Japan introduced the Brain Dock system—a comprehensive brain checkup program—in 1988 to facilitate the diagnosis of brain-related diseases and identification of early-stage abnormalities1,16,17,18. Traditionally, WMH grading has relied on manual interpretation based on physicians’ subjective judgment19. However, this approach is time-consuming, physically demanding, and subject to substantial interobserver variability, with reported rates ranging from 10% to 68%19,20,21. Recent studies have explored the automatic measurement of WMH volume using machine learning algorithms, with convolutional neural networks predominantly employed for WMH segmentation2,21,22,23,24,25. However, only a few studies have investigated algorithms capable of performing WMH segmentation using fluid-attenuated inversion recovery (FLAIR) images alone while quantitatively distinguishing PVH from DWMH through quantitative grading19,21,26,27. The Fazekas scale, widely applied in magnetic resonance imaging (MRI) assessments, remains the most commonly used method for assessing WMHs and differentiating PVH from DWMH28,29,30.

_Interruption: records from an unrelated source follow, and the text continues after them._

/-- A partition (R17, R57, R67 to R70, R118). -/
structure Part where
  /-- Number. -/
  id : Nat
  /-- Its dies, ascending. -/
  dies : List Nat
  /-- Running: started and not in partition reset. -/
  running : Bool
  /-- Supervisor code object, once started: its virtual address and the object as the service die read it (R92). -/
  superCode : Option (Nat × CodeObj)
  /-- Measurement register of its code objects (R20). -/
  measReg : Option Nat
  /-- Endpoint ports on which its virtual function is enabled. -/
  functions : List Nat
  /-- Streams by number; an unlisted one is Stream.reset. -/
  streams : Table Stream
  /-- Timeline counters; an unlisted one is zero. -/
  ctrs : Table DWord
  /-- Counter home die. -/
  home : Nat
  /-- Counter mirror die. -/
  mirror : Option Nat
  /-- FQTAIL. -/
  fqTail : Word
  /-- FQHEAD. -/
  fqHead : Word
  /-- SEQ: records written since the last partition reset. -/
  fqSeq : Nat
  /-- Records dropped while full. -/
  fqDropped : Nat
  /-- THREAD records waiting. -/
  fqWait : List FqWait
  /-- The records by index: the service die's copy. -/
  fq : Table FqRec
  /-- Counter operations and records waiting for a counter home in reset (R70). -/
  homeWait : List HomeOp
  /-- %wdlim. -/
  wdlim : Word
  /-- Draws accepted that are neither void nor complete, in the order of their ordinals. -/
  draws : List Draw
  /-- Raster control writes that wait for running draws (R115): offset and value. -/
  rastWait : List (Nat × DWord)
  /-- An invalidation in progress (R208). -/
  ibusy : Bool
  /-- Accesses with an identity below this one were translated before the invalidation in progress (the model's own). -/
  ibusyFrom : Nat
  /-- A start of its supervisor that waits for a read of its code object. -/
  starting : Option Nat
  deriving DecidableEq, Repr

/-- A fault table entry (R210). -/
structure FaultEntry where
  /-- Virtual page. -/
  vpage : Nat
  /-- Cause: translation or permission. -/
  cause : Cause
  /-- Waiting threads and mover commands (a mover by core number + 2^40, an export by die + 2^41, an
  early test by die + 2^42). -/
  waiters : List Nat
  /-- Resolving. -/
  resolving : Bool
  /-- SEQ of its record. -/
  seq : Nat
  deriving DecidableEq, Repr

/-- A cached translation: leaf entry for a page of 64 KiB or 512 MiB (R207). -/
structure TlbEntry where
  /-- Partition. -/
  part : Nat
  /-- First virtual page. -/
  vpage : Nat
  /-- Pages covered: 1 or 8192. -/
  pages : Nat
  /-- The leaf entry. -/
  pte : DWord
  deriving DecidableEq, Repr

/-- The memory control block (R199). -/
structure MemCtl where
  /-- +0x000: TBASE and EN. -/
  troot : DWord
  /-- +0x008: PBASE and PSIZE. -/
  privpool : DWord
  /-- +0x010: IVA. -/
  iva : DWord
  /-- +0x018: ICOUNT, IALL; IBUSY is Part.ibusy. -/
  ictl : DWord
  deriving DecidableEq, Repr

/-- A page walk (R207, R208): partition, virtual page, the TROOT with which it began, and whether an entry that it read held an
uncorrectable error (R213). -/
structure Walk where
  /-- Partition. -/
  part : Nat
  /-- Virtual page. -/
  vpage : Nat
  /-- TROOT at its begin. -/
  root : DWord
  /-- An entry came back malformed. -/
  bad : Bool
  /-- Waiting units, numbered as the waiters of a fault table entry; threads wait by their own state. -/
  waits : List Nat
  deriving DecidableEq, Repr

/-- A read outside the package by a unit that is no thread's access: a mover, an export or test unit, the placer, or a texture lookup (R55,
R56). -/
structure UnitRead where
  /-- The unit. -/
  unit : Nat
  /-- What it is for: the element of a mover command, else 0. -/
  tag : Nat
  /-- Key of the first byte. -/
  key : Nat
  /-- Bytes. -/
  len : Nat
  /-- Identity of the request. -/
  id : Nat
  /-- The bytes, once they have come. -/
  data : Option (List Byte)
  /-- It has completed as die-lost (R15, R45). -/
  lost : Bool
  deriving DecidableEq, Repr

/-- A pointer entry in a walk cache (R207). -/
structure PtrEntry where
  /-- Partition. -/
  part : Nat
  /-- Level of the table that holds it: 3 or 2. -/
  level : Nat
  /-- Virtual address bits above those that the lower levels index. -/
  index : Nat
  /-- The entry. -/
  pte : DWord
  deriving DecidableEq, Repr

/-- An emitted primitive as setup holds it: three vertices (X, Y in 24.8; z and 1/w in binary32) and attributes (R121, R122). -/
structure Prim where
  /-- Draw ordinal. -/
  ord : Nat
  /-- Index. -/
  idx : Nat
  /-- Source die. -/
  src : Nat
  /-- Stream sequence (R123). -/
  sseq : Nat
  /-- Front-facing. -/
  front : Bool
  /-- Attributes per vertex. -/
  nattr : Nat
  /-- X, Y, z and 1/w of each vertex. -/
  verts : List (Int × Int × Word × Word)
  /-- Attributes, vertex by vertex. -/
  attrs : List Word
  deriving DecidableEq, Repr

/-- The slice of a draw that a die's setup takes (R120, R121). -/
structure Slice where
  /-- Draw ordinal. -/
  ord : Nat
  /-- Next index. -/
  next : Nat
  /-- End of the slice. -/
  stop : Nat
  deriving DecidableEq, Repr

/-- An emission waiting at setup (R121). -/
structure Emission where
  /-- Draw ordinal. -/
  ord : Nat
  /-- Index. -/
  idx : Nat
  /-- The record read: 12 + 3 × NATTR words, or none for a culled index. -/
  words : Option (List Word)
  deriving DecidableEq, Repr

/-- A quad that has not entered a static wave (R130). -/
structure Quad where
  /-- Draw ordinal. -/
  ord : Nat
  /-- Primitive index. -/
  prim : Nat
  /-- Front-facing. -/
  front : Bool
  /-- Top-left pixel. -/
  x : Nat
  /-- Top-left pixel. -/
  y : Nat
  /-- Covered samples of its four pixels. -/
  cov : List (BitVec 4)
  /-- Sample depths of its four pixels. -/
  z : List (List Word)
  /-- Samples tested so far under EARLY, of 16. -/
  tested : Nat
  deriving DecidableEq, Repr

/-- A sample export waiting for its turn (R132, R402). -/
structure Export where
  /-- Draw ordinal. -/
  ord : Nat
  /-- Primitive index. -/
  prim : Nat
  /-- Pixel. -/
  x : Nat
  /-- Pixel. -/
  y : Nat
  /-- The pixel thread; its turn waits until it has exported or ended. -/
  thread : Nat
  /-- Covered samples. -/
  cov : BitVec 4
  /-- Sample depths in binary32, samples 0 to 3. -/
  z : List Word
  /-- Colour and mask once exported; a mask of zero contributes nothing. -/
  value : Option (BitVec 128 × BitVec 4)
  deriving DecidableEq, Repr

/-- What one die holds of one source's sluice stream (R123 to R126). -/
structure Source where
  /-- Source die. -/
  die : Nat
  /-- Next SSEQ to be taken in order. -/
  nextSeq : Nat
  /-- Primitives received in order and not released: the entries of its buffer. -/
  got : List Prim
  /-- Primitives that arrived ahead of a missing SSEQ. -/
  early : List Prim
  /-- Bound B_s: ordinal and index. -/
  bound : Nat × Nat
  /-- Watermarks that wait for a missing SSEQ: ordinal, index, SSEQ. -/
  marks : List (Nat × Nat × Nat)
  /-- Credits returned in total, modulo 2^16. -/
  returned : Nat
  deriving DecidableEq, Repr

/-- What one die holds of one destination's sluice stream (R123, R125). -/
structure Dest where
  /-- Destination die. -/
  die : Nat
  /-- SSEQ of the next primitive: primitives sent in total, modulo 2^16. -/
  nextSeq : Nat
  /-- Credits received in total, modulo 2^16, beyond the first 512. -/
  credits : Nat
  deriving DecidableEq, Repr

Distinguishing between PVH and DWMH is clinically important due to their differing pathological characteristics. Pathologically, PVH primarily reflects non-vascular changes, whereas DWMH is more closely associated with vascular pathology31,32,33. PVH mainly results from the destruction of the ependymal lining of the lateral ventricles and subependymal gliosis, processes not primarily vascular in origin. By contrast, DWMH is predominantly attributed to the dilatation of perivascular myelin caused by hypoxia resulting from atherosclerotic changes and the enlargement of the perivascular space due to fiber loss, reflecting a vascular pathology31,32,33. Additional studies have suggested that PVH results from impaired cerebrospinal fluid clearance due to glymphatic pathway dysfunction, whereas DWMH is attributed to chronic ischemic hypoperfusion in combination with glymphatic dysfunction34. From a clinical perspective, although both PVH and DWMH are associated with cognitive impairment, PVH has been reported to exert a greater impact on processing speed and executive function compared with DWMH. From a genetic perspective, a genome-wide association study of PVH and DWMH in 26,654 participants aged ≥ 45 years identified distinct genetic structures between the two35. Collectively, these findings underscore the importance of distinguishing PVH from DWMH on MRI, given their differing pathological, clinical, and genetic profiles.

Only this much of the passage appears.